Exercise aim: Take the data below. Output it exactly from its first line through the line containing "unfold abortSounding".

Data excerpts:
-- ==== Sys2Proof/Laws/KeepTwin.lean ====
section
/-! SUPPORT. Each function of the twin, transactions and the tide boundary keeps the lifecycle state and the queue of waiting commands (R500). -/

namespace Sys2Proof.Machine

open Sys2Proof

set_option maxRecDepth 4000
set_option linter.unusedSimpArgs false

/-! ### TwinOps.lean -/

theorem goCold_keep : ∀ a0, keep (goCold a0) = keep a0 := by
  intro a0
  unfold goCold
  simp only [setTwinFree_keep, modTwin_keep]

theorem abortSounding_keep : ∀ a0, keep (abortSounding a0) = keep a0 := by
  intro a0
  unfold abortSounding
  (repeat' split) <;> simp only [↓keep_mk, ↓keep_fold, ↓id_eq, ↓after_next, ↓testCount_keep]

theorem pathOn_keep : ∀ a0, keep (pathOn a0) = keep a0 := by
  intro a0
  unfold pathOn
  repeat' (first
    | with_reducible rfl
    | with_reducible assumption
    | simp only [↓keep_mk, ↓keep_fold, ↓id_eq, ↓after_next, ↓wakeDom_keep]
    | with_reducible refine keep_ite _ _ _ _ ?_ ?_
    | with_reducible refine keep_after_ite _ _ _ _ _ ?_ ?_
    | with_reducible refine (keep_foldl _ ?_ _ _).trans ?_
    | with_reducible refine (keep_foldl_snd _ ?_ _ _).trans ?_
    | (intros; simp only [*])
    | intro _
    | split)

theorem berthTake_keep : ∀ a0 a1, keep (berthTake a0 a1) = keep a1 := by
  intro a0 a1
  unfold berthTake
  simp only [abortSounding_keep, pathOn_keep, modTwin_keep]

theorem takeProfile_keep : ∀ a0 a1, keep (takeProfile a0 a1) = keep a1 := by
  intro a0 a1
  unfold takeProfile
  (repeat' split) <;> simp only [↓keep_mk, ↓keep_fold, ↓id_eq, ↓after_next, ↓modFwd_keep, ↓discardTables_keep, ↓raise_keep, ↓modLearn_keep]

theorem joinClear_keep : ∀ a0, keep (joinClear a0) = keep a0 := by
  intro a0
  unfold joinClear
  repeat' (first
    | with_reducible rfl
    | with_reducible assumption
    | simp only [↓keep_mk, ↓keep_fold, ↓id_eq, ↓after_next, ↓tablesUndo_keep, ↓unreserve_keep, ↓putTxn_keep, ↓modFwd_keep, ↓poolInit_keep]
    | with_reducible refine keep_ite _ _ _ _ ?_ ?_
    | with_reducible refine keep_after_ite _ _ _ _ _ ?_ ?_
    | with_reducible refine (keep_foldl _ ?_ _ _).trans ?_
    | with_reducible refine (keep_foldl_snd _ ?_ _ _).trans ?_
    | (intros; simp only [*])
    | intro _
    | split)

theorem startCopy_keep : ∀ a0, keep (startCopy a0) = keep a0 := by
  intro a0
  unfold startCopy
  simp only [joinClear_keep, modTwin_keep]

theorem startJoin_keep : ∀ a0, keep (startJoin a0) = keep a0 := by
  intro a0
  unfold startJoin
  simp only [setTwinFree_keep, takeProfile_keep, startCopy_keep]

theorem decideTakeover_keep : ∀ a0 a1, keep (decideTakeover a0 a1) = keep a1 := by
  intro a0 a1
  unfold decideTakeover
  (repeat' split) <;> rfl

theorem faulty_keep : ∀ a0 a1 a2, keep (faulty a0 a1 a2) = keep a2 := by
  intro a0 a1 a2
  unfold faulty
  simp only [↓keep_mk, ↓keep_fold, ↓id_eq, ↓after_next, ↓twinRaise_keep, ↓modTwin_keep, ↓decideTakeover_keep, ↓goCold_keep]
  (repeat' split) <;> simp only [↓keep_mk, ↓keep_fold, ↓id_eq, ↓after_next, ↓twinRaise_keep, ↓modTwin_keep, ↓decideTakeover_keep, ↓goCold_keep]

theorem cutPort_keep (n p : Nat) (es : List (List Word) × State) : keep (cutPort n p es).2 = keep es.2 := by
  obtain ⟨es, s⟩ := es
  unfold cutPort
  simp only []
  exact modTwin_keep _ _

theorem sendManifest_keep : ∀ a0, keep (sendManifest a0) = keep a0 := by
  intro s
  unfold sendManifest
  simp only []
  refine keep_ite _ _ _ _ rfl ?_
  have hf : ∀ p : List (List Word) × State, keep ((linePorts s).foldl (fun e p => cutPort (s.tm.tide - 1) p e) p).2 = keep p.2 :=
    fun p => keep_foldl_snd _ (fun p x => cutPort_keep _ _ _) _ _
  split
  · rw [emit_keep, modTwin_keep]; exact hf _
  · rw [modTwin_keep]; exact hf _

theorem undecided_keep : ∀ a0 a1, keep (undecided a0 a1) = keep a1 := by
  intro a0 a1
  unfold undecided
  simp only [goStale_keep, twinRaise_keep, modTwin_keep]

theorem decide__keep : ∀ a0 a1, keep (decide_ a0 a1) = keep a1 := by
  intro a0 a1
  unfold decide_
  simp only [↓keep_mk, ↓keep_fold, ↓id_eq, ↓after_next, ↓faulty_keep, ↓modTwin_keep, ↓undecided_keep]
  (repeat' split) <;> simp only [↓keep_mk, ↓keep_fold, ↓id_eq, ↓after_next, ↓faulty_keep, ↓modTwin_keep, ↓undecided_keep]

theorem startConvert_keep : ∀ a0 a1, keep (startConvert a0 a1) = keep a1 := by
  intro a0 a1
  unfold startConvert
  (repeat' split) <;> simp only [↓keep_mk, ↓keep_fold, ↓id_eq, ↓after_next, ↓setTwinFree_keep, ↓takeProfile_keep, ↓startCopy_keep]

theorem settleContest_keep : ∀ a0, keep (settleContest a0) = keep a0 := by
  intro a0
  unfold settleContest
  (repeat' split) <;> simp only [↓keep_mk, ↓keep_fold, ↓id_eq, ↓after_next, ↓undecided_keep, ↓faulty_keep]

theorem comparePort_keep (n : Nat) (prev : Option (List Word)) (k : Bool) (e : List Word) (r : Compared × State) :
    keep (comparePort n prev k e r).2 = keep r.2 := by
  obtain ⟨c, s⟩ := r
  unfold comparePort
  simp only [↓keep_mk, ↓keep_fold, ↓id_eq, ↓after_next, ↓twinCount_keep, ↓skipPort_keep, ↓modTwin_keep, ↓goStale_keep]
  (repeat' split) <;> simp only [↓keep_mk, ↓keep_fold, ↓id_eq, ↓after_next, ↓twinCount_keep, ↓skipPort_keep, ↓modTwin_keep, ↓goStale_keep]

theorem standbyFailed_keep : ∀ a0 a1, keep (standbyFailed a0 a1) = keep a1 := by
  intro a0 a1
  unfold standbyFailed
  (repeat' split) <;> simp only [↓keep_mk, ↓keep_fold, ↓id_eq, ↓after_next, ↓twinRaise_keep, ↓modTwin_keep]

theorem twinFailed_keep : ∀ a0 a1, keep (twinFailed a0 a1) = keep a1 := by
  intro a0 a1
  unfold twinFailed
  (repeat' split) <;> simp only [↓keep_mk, ↓keep_fold, ↓id_eq, ↓after_next, ↓standbyFailed_keep, ↓decideTakeover_keep]

theorem pnAdvance_keep : ∀ a0, keep (pnAdvance a0) = keep a0 := by
  intro a0
  unfold pnAdvance
  rfl

/-! ### TwinCmd.lean -/

theorem onPair_keep (f : Act) (hf : ∀ c q s, keep (f c q s).st = keep s) (c : Ctx) (q : List Word) (s : State) :
    keep (onPair f c q s).st = keep s := by
  unfold onPair
  split
  · exact hf _ _ _
  · exact fail_keep _ _

theorem actTwinSet_keep (c : Ctx) (q : List Word) (s : State) : keep (actTwinSet c q s).st = keep s := by
  refine onPair_keep _ (fun c q s => ?_) c q s
  (repeat' split) <;> rfl

theorem execTwinSet_keep : ∀ a0 a1 a2, keep (after (execTwinSet a0 a1 a2) a2) = keep a2 := fun _ _ _ => runCommand_keep _ actTwinSet_keep _ _ _

theorem actTwinStatus_keep (c : Ctx) (q : List Word) (s : State) : keep (actTwinStatus c q s).st = keep s := by
  unfold actTwinStatus
  (repeat' split) <;> rfl

theorem execTwinStatus_keep : ∀ a0 a1 a2, keep (after (execTwinStatus a0 a1 a2) a2) = keep a2 := fun _ _ _ => runCommand_keep _ actTwinStatus_keep _ _ _

theorem actTwinSwitch_keep (c : Ctx) (q : List Word) (s : State) : keep (actTwinSwitch c q s).st = keep s := by
  refine onPair_keep _ (fun c q s => ?_) c q s
  simp only [↓keep_mk, ↓keep_fold, ↓id_eq, ↓after_next, ↓onPair_keep, ↓fail_keep, ↓done_keep, ↓modTwin_keep]
  (repeat' split) <;> simp only [↓keep_mk, ↓keep_fold, ↓id_eq, ↓after_next, ↓onPair_keep, ↓fail_keep, ↓done_keep, ↓modTwin_keep]

theorem execTwinSwitch_keep : ∀ a0 a1 a2, keep (after (execTwinSwitch a0 a1 a2) a2) = keep a2 := fun _ _ _ => runCommand_keep _ actTwinSwitch_keep _ _ _

theorem actTwinForce_keep (c : Ctx) (q : List Word) (s : State) : keep (actTwinForce c q s).st = keep s := by
  refine onPair_keep _ (fun c q s => ?_) c q s
  (repeat' split) <;> simp only [↓keep_mk, ↓keep_fold, ↓id_eq, ↓after_next, ↓onPair_keep, ↓done_keep, ↓goCold_keep, ↓berthTake_keep, ↓modTwin_keep]

theorem execTwinForce_keep : ∀ a0 a1 a2, keep (after (execTwinForce a0 a1 a2) a2) = keep a2 := fun _ _ _ => runCommand_keep _ actTwinForce_keep _ _ _

theorem modeMismatch_keep : ∀ a0, keep (modeMismatch a0) = keep a0 := by
  intro a0
  unfold modeMismatch
  (repeat' split) <;> simp only [↓keep_mk, ↓keep_fold, ↓id_eq, ↓after_next, ↓twinRaise_keep, ↓modTwin_keep]

theorem versionMismatch_keep : ∀ a0, keep (versionMismatch a0) = keep a0 := by
  intro a0
  unfold versionMismatch
  (repeat' split) <;> simp only [↓keep_mk, ↓keep_fold, ↓id_eq, ↓after_next, ↓raise_keep, ↓modTwin_keep]

theorem joinFails_keep : ∀ a0, keep (joinFails a0) = keep a0 := by
  intro a0
  unfold joinFails
  (repeat' split) <;> simp only [↓keep_mk, ↓keep_fold, ↓id_eq, ↓after_next, ↓modeMismatch_keep, ↓versionMismatch_keep]

theorem actTwinJoin_keep (c : Ctx) (q : List Word) (s : State) : keep (actTwinJoin c q s).st = keep s := by
  refine onPair_keep _ (fun c q s => ?_) c q s
  (repeat' split) <;> simp only [↓keep_mk, ↓keep_fold, ↓id_eq, ↓after_next, ↓onPair_keep, ↓fail_keep, ↓done_keep, ↓startJoin_keep, ↓joinFails_keep]

theorem execTwinJoin_keep : ∀ a0 a1 a2, keep (after (execTwinJoin a0 a1 a2) a2) = keep a2 := fun _ _ _ => runCommand_keep _ actTwinJoin_keep _ _ _

theorem actTwinRefereeLoad_keep (c : Ctx) (q : List Word) (s : State) : keep (actTwinRefereeLoad c q s).st = keep s := by
  refine onPair_keep _ (fun c q s => ?_) c q s
  simp only [↓keep_mk, ↓keep_fold, ↓id_eq, ↓after_next, ↓onPair_keep, ↓done_keep, ↓modTwin_keep, ↓fail_keep]
  (repeat' split) <;> simp only [↓keep_mk, ↓keep_fold, ↓id_eq, ↓after_next, ↓onPair_keep, ↓done_keep, ↓modTwin_keep, ↓fail_keep]

theorem execTwinRefereeLoad_keep : ∀ a0 a1 a2, keep (after (execTwinRefereeLoad a0 a1 a2) a2) = keep a2 := fun _ _ _ => runCommand_keep _ actTwinRefereeLoad_keep _ _ _

theorem actTwinDecide_keep (c : Ctx) (q : List Word) (s : State) : keep (actTwinDecide c q s).st = keep s := by
  refine onPair_keep _ (fun c q s => ?_) c q s
  (repeat' split) <;> simp only [↓keep_mk, ↓keep_fold, ↓id_eq, ↓after_next, ↓onPair_keep, ↓fail_keep, ↓emit_keep, ↓done_keep, ↓faulty_keep]

theorem execTwinDecide_keep : ∀ a0 a1 a2, keep (after (execTwinDecide a0 a1 a2) a2) = keep a2 := fun _ _ _ => runCommand_keep _ actTwinDecide_keep _ _ _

Solution to the exercise:
-- ==== Sys2Proof/Laws/KeepTwin.lean ====
section
/-! SUPPORT. Each function of the twin, transactions and the tide boundary keeps the lifecycle state and the queue of waiting commands (R500). -/

namespace Sys2Proof.Machine

open Sys2Proof

set_option maxRecDepth 4000
set_option linter.unusedSimpArgs false

/-! ### TwinOps.lean -/

theorem goCold_keep : ∀ a0, keep (goCold a0) = keep a0 := by
  intro a0
  unfold goCold
  simp only [setTwinFree_keep, modTwin_keep]

theorem abortSounding_keep : ∀ a0, keep (abortSounding a0) = keep a0 := by
  intro a0
  unfold abortSounding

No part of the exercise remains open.